Воздушный колокол. Книга стихов. Елена Игнатова. Читать онлайн. Newlib. NEWLIB.NET

Автор: Елена Игнатова
Издательство: Геликон Плюс
Серия: Петроградская сторона
Жанр произведения: Поэзия
Год издания: 2018
isbn: 978-5-00098-173-3
Скачать книгу
on>

      Не так ли на берег, утраченный нами, на брег золотой,

      к полудню катились не волны, а пламя широкой волной…

      Часть 1

      «Как, не ударясь в крик, о фанерном детстве…»

* * *

      Как, не ударясь в крик, о фанерном детстве,

      бетонном слоне, горнистах гипсовых в парке,

      творожном снеге Невы, небе густейшей заварки,

      о колоколе воздушном, хранившем меня?

      Вечером мамина тень обтекала душу,

      не знала молитвы, но все же молилась робко.

      В сети ее темных волос – золотая рыбка,

      ладонь ее пахла йодом… сонная воркотня.

      Всей глубиною крови я льну к забытым

      тем вавилонским пятидесятым,

      где подмерзала кровь на катке щербатом,

      плыл сладковатый лед по губам разбитым.

      Время редеет, скатывается в ворох,

      а на рассвете так пламенело дерзко,

      и остается – памятью в наших порах,

      пением матери на ледяных просторах,

      снежными прядями над глубиною невской.

      «Ничего не проси у страны – ни любви, ни суда…»

* * *

      Ничего не проси у страны – ни любви, ни суда,

      первородства души не заменишь ее чечевицей.

      Сколько можно, несу непосильное бремя труда

      соглядатая, очевидца.

      Робкий шепот окраин, столиц заговорщицкий шум

      чуть колеблют и дразнят листы летописного свода,

      но как тайный судья, соучастник судьбы, тугодум —

      вывожу на полях неизвестное слово «свобода».

      Не возьму ни гроша и ни капли вина не пролью

      в причащеньи судьбы ко стыду нерастраченной силы,

      к нерожденной душе, к одиночеству в отчем краю,

      к этой грязной бумаге, где жизнь изошла на чернила.

      «Как я тоскую по архитектуре житья…»

* * *

      Как я тоскую по архитектуре житья

      послевоенного – под виноградной бетонною гроздью,

      где, как зверок на ладони, пригрелась семья,

      воздух тайком добывая на черном морозе.

      По лихорадящей родине, вынесшей ад,

      кровью налит ее сумрак и гноем рассветы,

      и перекличка: «убит… виноват… виноват…»,

      и запекаются губы стыдом и ответом.

      Господи, нас разметало, как мертвый сорняк,

      взрывом отбросило, ядом смертей опоило,

      из глубины униженья спрошу Тебя так:

      – Господи Боже мой, что с моей родиной было?

      Что, обернувшись, увижу?

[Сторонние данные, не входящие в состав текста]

theorem test_step_front : (match step { State.reset with pending := [.regOverlap 4, .stepAt 1] } with
    | .next t => t.pending == [.stepAt 1] && t.tim.raw == 4
    | _ => false) = true := by decide +kernel
theorem test_raw_wraps : after (.stepAt 1) (mach [] [] (2 ^ 64 - 1)) (fun t => t.tim.raw == 0) = true := by decide +kernel
theorem test_blockReset_keeps_time : after (.blockReset 5) (mach [(pgHed 0, .enabled)] [] 100) (fun t =>
    t.tim.raw == 105 && !t.ready && pst t (pgHed 0) == .resetting && (part t (pgHed 0)).seq == 0) = true := by decide +kernel
theorem test_initialised : after (.initialisationComplete 0 none) booting0 (fun t =>
    t.ready && pst t pgKey == .disabled && (part t pgKey).seq == 1) = true := by decide +kernel
theorem test_enable_hub : after (.enable 0 pgHub none) State.reset (fun t =>
    pst t pgHub == .enabled && (part t pgHub).seq == 2 && t.port.rsp == 0) = true := by decide +kernel
theorem test_enable_heddle_lacks_fact : after (.enable 0 (pgHed 0) none) State.reset (fun t =>
    pst t (pgHed 0) == .disabled && (part t (pgHed 0)).seq == 1 && t.port.rsp == 1 && regBit t (pgHed 0) 0x28 63) = true := by decide +kernel
theorem test_condition_unmet : after (.enable 0 pgHub (some 7)) State.reset (fun t => pst t pgHub == .disabled && t.port.rsp == 1) = true := by
  decide +kernel
theorem test_fatal_fault : after (.fatalFault 0 (pgHed 0) .timeout) State.reset (fun t =>
    pst t (pgHed 0) == .failed && (part t (pgHed 0)).cause == 5) = true := by decide +kernel
theorem test_write_and_mask : after (.registerWrite 0 (0x1000 + 0x70) 0xFFFFFFFF00000001) State.reset (fun t =>
    t.port.rsp == 0 && regGet t pgBeam 0x70 == 1) = true := by decide +kernel
theorem test_unmapped : after (.readClearRegister 0 (0x70 * 4096)) State.reset (fun t =>
    t.port.rsp == 2 && regFld t pgHub 0x58 31 0 == 1) = true := by decide +kernel
theorem test_out_of_range : after (.registerWrite 0 0x100 15) State.reset (fun t =>
    t.port.rsp == 1 && regFld t pgHub 0x100 15 0 == 0 && regFld t pgHub 0x50 31 0 == 1) = true := by decide +kernel
theorem test_read_clears : after (.readClearRegister 0 0x78) (mach [] [(pgHub, 0x78, 9)]) (fun t =>
    t.port.rdata == 9 && regGet t pgHub 0x78 == 0) = true := by decide +kernel
theorem test_absent_heddle : after (.spanAccept 5 4096) State.reset (fun t => t.tim.raw == 5 && t.heds == []) = true := by decide +kernel
theorem test_event_wraps : after (.eventLineTransition 0 4095 31)
    (updHedC 4095 (fun x => { x with evt := [(31, 0xFFFFFFFFFFFF)] }) State.reset) (fun t =>
      mget (0 : BitVec 48) (hedC t 4095).evt 31 == 0 && (hedC t 4095).evt == []) = true := by decide +kernel
theorem test_cycles_in_disabled : after (.counterSample 0 7 9) State.reset (fun t => (hed t 7).cycles == 9 && (hed t 8).cycles == 0) = true := by
  decide +kernel
theorem test_tdc_halfway : tdcFrac 0 ⟨32, 64⟩ = 8 := by decide +kernel
theorem test_stop_now : after (.stopNow 0 none) (halted .idle id [] [] 77) (fun t =>
    t.stop.phase == .cutting && t.stop.num == 1 && t.stop.source == 1 && t.stop.tc == 77) = true := by decide +kernel
theorem test_stop_refused_while_disabled : after (.stopNow 0 none) State.reset (fun t => t.stop.phase == .idle && t.port.rsp == 1) = true := by
  decide +kernel
/-- An instantiation of one Reed with one Heddle. -/
def small : State := { State.reset with inst := { State.reset.inst with reeds := 1, hpr := 1 } }
theorem test_window_starts : after (.governorWindowStart (govWindow small)) small (fun t => t.gov.k == 1) = true := by decide +kernel
theorem test_claim_nothing : after (.trdClaim 0 0) (mach [(pgTrd, .enabled)] []) (fun t => t.port.rdata == 0 && t.port.rsp == 0) = true := by
  decide +kernel
theorem test_own_poison : after (.poison 0 0 3) (mach [(pgHub, .enabled)] [(pgSync, 0x50, 0x80000000)]) (fun t =>
    t.ver.own.tainted && t.ver.own.taintFrom == 3) = true := by decide +kernel
theorem test_ledger_keeps_latest : (LedEnt.receive ⟨0, 0, false, some 9, []⟩ 4 0).seen = some 9 := by decide +kernel
theorem test_tdisp_clears_seed : after (.tdispStateChange 0 1) (slotted id [] 0) (fun t => t.key.tdi == 1 && t.key.seed == []) = true := by decide +kernel
theorem test_release_needs_scrub : after (.release 0 none) (slotted (fun k => { k with st := .erased, tenant := 5 }) [(pgKey, 0x48, 63)] 0) (fun t =>
    (kslot t 63).st == .erased && t.port.rsp == 1) = true := by decide +kernel
theorem test_link_up : after (.linkStateChange 0 0 2 tdc0) (linked Link.zero LinkTime.zero [] 0) (fun t =>
    (link t 0).lp == 2 && (link t 0).topo == 5) = true := by decide +kernel
theorem test_bad_crc_counts : after (.ptpIgnoredMessage 0 64) (clock id) (fun t => regFld t pgSync 0xA8 15 0 == 1) = true := by decide +kernel
theorem test_unmapped_sensor : after (.sensorSample 0 0 false 5 tdc0) State.reset (fun t => regFld t pgHub 0x500 31 0 == 1 && t.sens == []) = true := by
  decide +kernel
theorem test_kick : after (.watchdogKick 8) (core0 id .enabled [] 0) (fun t => t.fw.kickRaw == 8) = true := by decide +kernel
theorem test_no_word_decodes : decodeTableWord 64 5 = none := rfl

Окоп и бетон,

      парка победы цветы, черепа и колосья,

      голос о маме, о брате, платке голубом

      под виноградной бетонною гроздью.

      «Сердечный перебой от боли, не от грусти…»

* * *

      Сердечный перебой от боли, не от грусти,

      и под ногами дерн так прочен и так груб.

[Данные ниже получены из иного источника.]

/-- R117: the frame rule. Every transaction of 40_register_access.md writes at most the one element its rule names (`WritesAtMost`:
`resolve m n` for RF_SET, `resolve mode n` for SETREG, CPSR for SETCPSR, the current mode's SPSR for SETSPSR, `mode`, `imode`), and one
that raises InvalidRegisterAccess writes nothing. -/
def Obligations.AccessTransactionsWriteAtMostOneElement : Prop :=
  ∀ (tr : Transaction) (s t : State), runTransaction tr s = .next t →
    WritesAtMost tr s t ∧ (t.out.err = true → t.rf = s.rf ∧ t.mode = s.mode ∧ t.imode = s.imode)

/-- R182, which the spec marks as derived: the complete list of when `err` is raised. -/
def Obligations.ErrIsRaisedExactlyWhenListed : Prop :=
  ∀ (tr : Transaction) (s t : State), runTransaction tr s = .next t →
    (t.out.err = true ↔
      ((∃ m n, tr = .rfGet m n ∧ 16 ≤ n) ∨ (∃ m n v, tr = .rfSet m n v ∧ 16 ≤ n) ∨ (∃ n, tr = .getReg n ∧ 16 ≤ n) ∨
        (∃ n v, tr = .setReg n v ∧ 16 ≤ n) ∨
        ((tr = .getSpsr ∨ ∃ v, tr = .setSpsr v) ∧ (s.mode = .usr ∨ s.mode = .sys))))

/-- R181 and R186 with the spec's decision D8 (log 12): a transaction that raises InvalidRegisterAccess changes nothing but the outputs,
gives a zero read, and the next transaction is taken from the state before it. -/
def Obligations.InvalidRegisterAccessTakesNoTrap : Prop :=
  ∀ s t : State, step s = .next t → t.out.err = true →
    (t.out.result = .none ∨ t.out.result = .word 0) ∧ t = { s with pending := s.pending.tail, out := t.out }

/-- R108, which the spec marks as derived: USR and SYS are indistinguishable to every transaction but GETMODE. -/
def Obligations.UserAndSystemAreIndistinguishable : Prop :=
  ∀ s t : State, EqualUpToUserSystem s t → s.pending.head? ≠ some .getMode →
    OutcomeRel EqualUpToUserSystem (step s) (step t)

/-- R28 with the spec's decision D3 (log 10): nothing but GETIMODE reads `imode`; no B, BL, BX or access depends on it. -/
def Obligations.ImodeIsSeenOnlyByGetImode : Prop :=
  ∀ s t : State, EqualButImode s t → s.pending.head? ≠ some .getImode → OutcomeRel EqualButImode (step s) (step t)

/-- R30, R31, R32 with the spec's decision D7 (log 11): the status words decide nothing; only GETCPSR and GETSPSR show them. -/
def Obligations.StatusWordsAreSeenOnlyByTheirReads : Prop :=
  ∀ s t : State, EqualButStatus s t → s.pending.head? ≠ some .getCpsr → s.pending.head? ≠ some .getSpsr →
    OutcomeRel EqualButStatus (step s) (step t)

      Где влажный куст ручья, где разветвленье устьев,

      где запах ночи, лепесток у губ?

      Когда я почала железную ковригу?

      А помнишь крупный шрифт поэмы о Петре

      и детства круглый свет – под лампой зрела книга

      и нежной желтизной мерцала на столе.

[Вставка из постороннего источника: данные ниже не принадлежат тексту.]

-- ==== Sys2Proof/Laws/Exec.lean ====
section
/-! SUPPORT. What each meaning, each transaction and a step do, said once in terms of the cells. -/

namespace Sys2Proof.Machine

variable (s : State)

theorem execB_eq (f : BitVec 24) :
    exec (.b f) s = .next ((s.setCell pcCell (branchTarget s.pc f)).answer .none false) := rfl

theorem execBl_eq (f : BitVec 24) :
    exec (.bl f) s = .next (((s.setCell pcCell (branchTarget s.pc f)).setCell (linkCell s.mode)
      (linkValue (branchTarget s.pc f))).answer .none false) := by
  simp [exec, execBl]

/-- BX whenever its operands are ones a word can carry: the link arm is not taken. -/
theorem execBx_eq {operation n : Nat} {c : Cell} (hop : operation < 2) (hc : resolve s.mode n = some c) :
    exec (.bx operation n) s = .next ((s.setCell pcCell (s.rf.read c)).answer .none false) := by
  have hne : operation ≠ 3 := by omega
  simp [exec, execBx, hne, getReg, rfGet_of_resolve s hc]

theorem decode_four (e : EntryPoint) (b0 b1 b2 b3 : Byte) :
    decode e [b0, b1, b2, b3] = .ok (decodeWord e (wordOfBytes b0 b1 b2 b3)) := rfl

/-- The decoder accepts a buffer exactly when it holds four bytes. -/
theorem decode_cases (e : EntryPoint) (buffer : List Byte) :
    (buffer.length = 4 ∧ ∃ w, decode e buffer = .ok (decodeWord e w)) ∨
    (buffer.length ≠ 4 ∧ decode e buffer = .error (.badLength buffer.length)) := by
  match buffer with
  | [b0, b1, b2, b3] => exact .inl ⟨rfl, _, rfl⟩
  | [] | [_] | [_, _] | [_, _, _] => exact .inr ⟨by simp, rfl⟩
  | _ :: _ :: _ :: _ :: _ :: _ => exact .inr ⟨by simp, rfl⟩

theorem decodeWord_wf (e : EntryPoint) (w : Word) : (decodeWord e w).wf = true := by
  cases e
  · simp only [decodeWord]; split <;> rfl
  · simp only [decodeWord, Instr.wf, fieldOperation, fieldSourceRegister, Bool.and_eq_true, decide_eq_true_eq]
    exact ⟨BitVec.isLt _, BitVec.isLt _⟩

theorem step_nil (h : s.pending = []) : step s = .fault .noTransaction := by simp [step, runNext, h]

theorem step_cons {t : Transaction} {rest : List Transaction} (h : s.pending = t :: rest) :
    step s = runTransaction t { s with pending := rest } := by simp [step, runNext, h]

theorem runInstruction_ok {e : EntryPoint} {buffer : List Byte} {i : Instr} (h : decode e buffer = .ok i) :
    runInstruction e buffer s = exec i s := by simp [runInstruction, h]

theorem runInstruction_badLength {e : EntryPoint} {buffer : List Byte} (h : buffer.length ≠ 4) :
    runInstruction e buffer s = .refused (.bufferLength buffer.length) := by
  obtain ⟨h4, -⟩ | ⟨-, hd⟩ := decode_cases e buffer
  · exact absurd h4 h
  · simp [runInstruction, hd]

/-- A well-formed instruction completes: it rewrites r15, and BL the current mode's r14, and touches nothing else. -/
theorem exec_cases {i : Instr} (hi : i.wf = true) :
    (∃ pc', exec i s = .next ((s.setCell pcCell pc').answer .none false)) ∨
    (∃ f, i = .bl f ∧ exec i s = .next (((s.setCell pcCell (branchTarget s.pc f)).setCell (linkCell s.mode)
      (linkValue (branchTarget s.pc f))).answer .none false)) := by
  cases i with
  | b f => exact .inl ⟨_, execB_eq s f⟩
  | bl f => exact .inr ⟨f, rfl, execBl_eq s f⟩
  | bx operation n =>
    simp only [Instr.wf, Bool.and_eq_true, decide_eq_true_eq] at hi
    obtain ⟨c, hc, -⟩ := resolve_some_of_lt s.mode hi.2
    exact .inl ⟨_, execBx_eq s hi.1 hc⟩

/-- What a well-formed instruction leaves: the modes, the queue, and every cell that is not an r15 or an r14. -/
theorem exec_frame {s t : State} {i : Instr} (hi : i.wf = true) (h : exec i s = .next t) :
    t.mode = s.mode ∧ t.imode = s.imode ∧ t.pending = s.pending ∧ t.out = .quiet ∧
      ∀ c : Cell, c.slot ≠ .r15 → c.slot ≠ .r14 → t.rf.read c = s.rf.read c := by
  have hpc : ∀ c : Cell, c.slot ≠ .r15 → c ≠ pcCell := by rintro c hc rfl; exact hc rfl
  have hlink : ∀ c : Cell, c.slot ≠ .r14 → c ≠ linkCell s.mode := by rintro c hc rfl; exact hc rfl
  obtain ⟨pc', h'⟩ | ⟨f, -, h'⟩ := exec_cases s hi <;> rw [h'] at h <;> cases h <;>
    refine ⟨rfl, rfl, rfl, rfl, fun c h15 h14 => ?_⟩
  · exact RegFile.read_write_other _ pcCell _ _ (hpc c h15) pcCell_valid
  · exact (RegFile.read_write_other _ (linkCell s.mode) _ _ (hlink c h14) (linkCell_valid _)).trans
      (RegFile.read_write_other _ pcCell _ _ (hpc c h15) pcCell_valid)

theorem runTransaction_presentAt (e : EntryPoint) (buffer : List Byte) :
    runTransaction (presentAt e buffer) s = runInstruction e buffer s := by cases e <;> rfl

/-- A branch transaction that gets a step runs a well-formed instruction. -/
theorem runInstruction_next {s t : State} {e : EntryPoint} {buffer : List Byte} (h : runInstruction e buffer s = .next t) :
    ∃ i, decode e buffer = .ok i ∧ i.wf = true ∧ exec i s = .next t := by
  obtain ⟨-, w, hw⟩ | ⟨hl, -⟩ := decode_cases e buffer
  · exact ⟨_, hw, decodeWord_wf _ _, by rw [runInstruction_ok s hw] at h; exact h⟩
  · rw [runInstruction_badLength s hl] at h
    cases h

/-- What a transaction can do, when it gets a step: RESET, a mode setter, an answer with the state unchanged (the reads, the mode
getters, and every write that raises), one cell rewritten, or an instruction. -/
theorem runTransaction_cases {tr : Transaction} {s t : State} (h : runTransaction tr s = .next t) :
    (∃ b, tr = .reset b ∧ t = runReset b s) ∨
    (∃ m, tr = .setMode m ∧ t = runSetMode m s) ∨
    (∃ i, tr = .setImode i ∧ t = runSetImode i s) ∨
    (∃ r e, t = s.answer r e) ∨
    (∃ c v, c.valid = true ∧ t = (s.setCell c v).answer .none false ∧
      ((c.slot ≠ .cpsr ∧ c.slot ≠ .spsr ∧
          ((∃ n, tr = .setReg n v ∧ resolve s.mode n = some c) ∨ ∃ m n, tr = .rfSet m n v ∧ resolve m n = some c)) ∨
        (c = cpsrCell ∧ tr = .setCpsr v) ∨ (c = spsrCell s.mode ∧ tr = .setSpsr v))) ∨
    (∃ e buffer i, tr = presentAt e buffer ∧ decode e buffer = .ok i ∧ i.wf = true ∧ exec i s = .next t) := by
  have write : ∀ m n v, (rfSet s m n v).answer = s.answer .none true ∨
      ∃ c, c.valid = true ∧ c.slot ≠ .cpsr ∧ c.slot ≠ .spsr ∧ resolve m n = some c ∧
        (rfSet s m n v).answer = (s.setCell c v).answer .none false := by
    intro m n v
    obtain ⟨-, e⟩ | ⟨-, c, hc, hv, e⟩ := rfSet_cases s m n v
    · exact .inl (by rw [e]; rfl)
    · exact .inr ⟨c, hv, (resolve_slot hc).2.1, (resolve_slot hc).2.2, hc, by rw [e]; rfl⟩
  cases tr with
  | reset b => cases h; exact .inl ⟨b, rfl, rfl⟩
  | setMode m => cases h; exact .inr (.inl ⟨m, rfl, rfl⟩)
  | setImode i => cases h; exact .inr (.inr (.inl ⟨i, rfl, rfl⟩))
  | getReg _ | rfGet _ _ | getCpsr | getSpsr | getMode | getImode =>
    cases h
    exact .inr (.inr (.inr (.inl ⟨_, _, rfl⟩)))
  | setReg n v =>
    obtain e | ⟨c, hv, h1, h2, hc, e⟩ := write s.mode n v <;> cases h
    · exact .inr (.inr (.inr (.inl ⟨_, _, e⟩)))
    · exact .inr (.inr (.inr (.inr (.inl ⟨c, v, hv, e, .inl ⟨h1, h2, .inl ⟨n, rfl, hc⟩⟩⟩))))
  | rfSet m n v =>
    obtain e | ⟨c, hv, h1, h2, hc, e⟩ := write m n v <;> cases h
    · exact .inr (.inr (.inr (.inl ⟨_, _, e⟩)))
    · exact .inr (.inr (.inr (.inr (.inl ⟨c, v, hv, e, .inl ⟨h1, h2, .inr ⟨m, n, rfl, hc⟩⟩⟩))))
  | setCpsr v => cases h; exact .inr (.inr (.inr (.inr (.inl ⟨cpsrCell, v, rfl, rfl, .inr (.inl ⟨rfl, rfl⟩)⟩))))
  | setSpsr v =>
    obtain ⟨-, e⟩ | ⟨-, hv, e⟩ := setSpsr_cases s v <;> cases h
    · exact .inr (.inr (.inr (.inl ⟨.none, true, by rw [runSetSpsr, e]; rfl⟩)))
    · exact .inr (.inr (.inr (.inr (.inl ⟨spsrCell s.mode, v, hv, by rw [runSetSpsr, e]; rfl, .inr (.inr ⟨rfl, rfl⟩)⟩))))
  | branch buffer =>
    obtain ⟨i, hi⟩ := runInstruction_next h
    exact .inr (.inr (.inr (.inr (.inr ⟨.branch, buffer, i, rfl, hi⟩))))
  | bx buffer =>
    obtain ⟨i, hi⟩ := runInstruction_next h
    exact .inr (.inr (.inr (.inr (.inr ⟨.bx, buffer, i, rfl, hi⟩))))

/-- A step that answers a next state took a transaction from the queue and ran it on the rest. -/
theorem step_next {s t : State} (h : step s = .next t) :
    ∃ tr rest, s.pending = tr :: rest ∧ runTransaction tr { s with pending := rest } = .next t := by
  cases hp : s.pending with
  | nil => rw [step_nil s hp] at h; cases h
  | cons tr rest => exact ⟨tr, rest, rfl, by rw [← step_cons s hp]; exact h⟩

end Sys2Proof.Machine
end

      Колесный перестук сливается с «Полтавой»:

      полки, и взрытый прах, и пылкий Шлиппенбах…

      И нить моей судьбы вплелась в судьбу державы,

      оставив вкус железа на губах.

      «Детства опара…»

* * *

      Детства опара.

      Ветрянки зеленый цветок,

      да на воде подсоленной – тюря.

      Выйдешь – торчит во дворе «воронок».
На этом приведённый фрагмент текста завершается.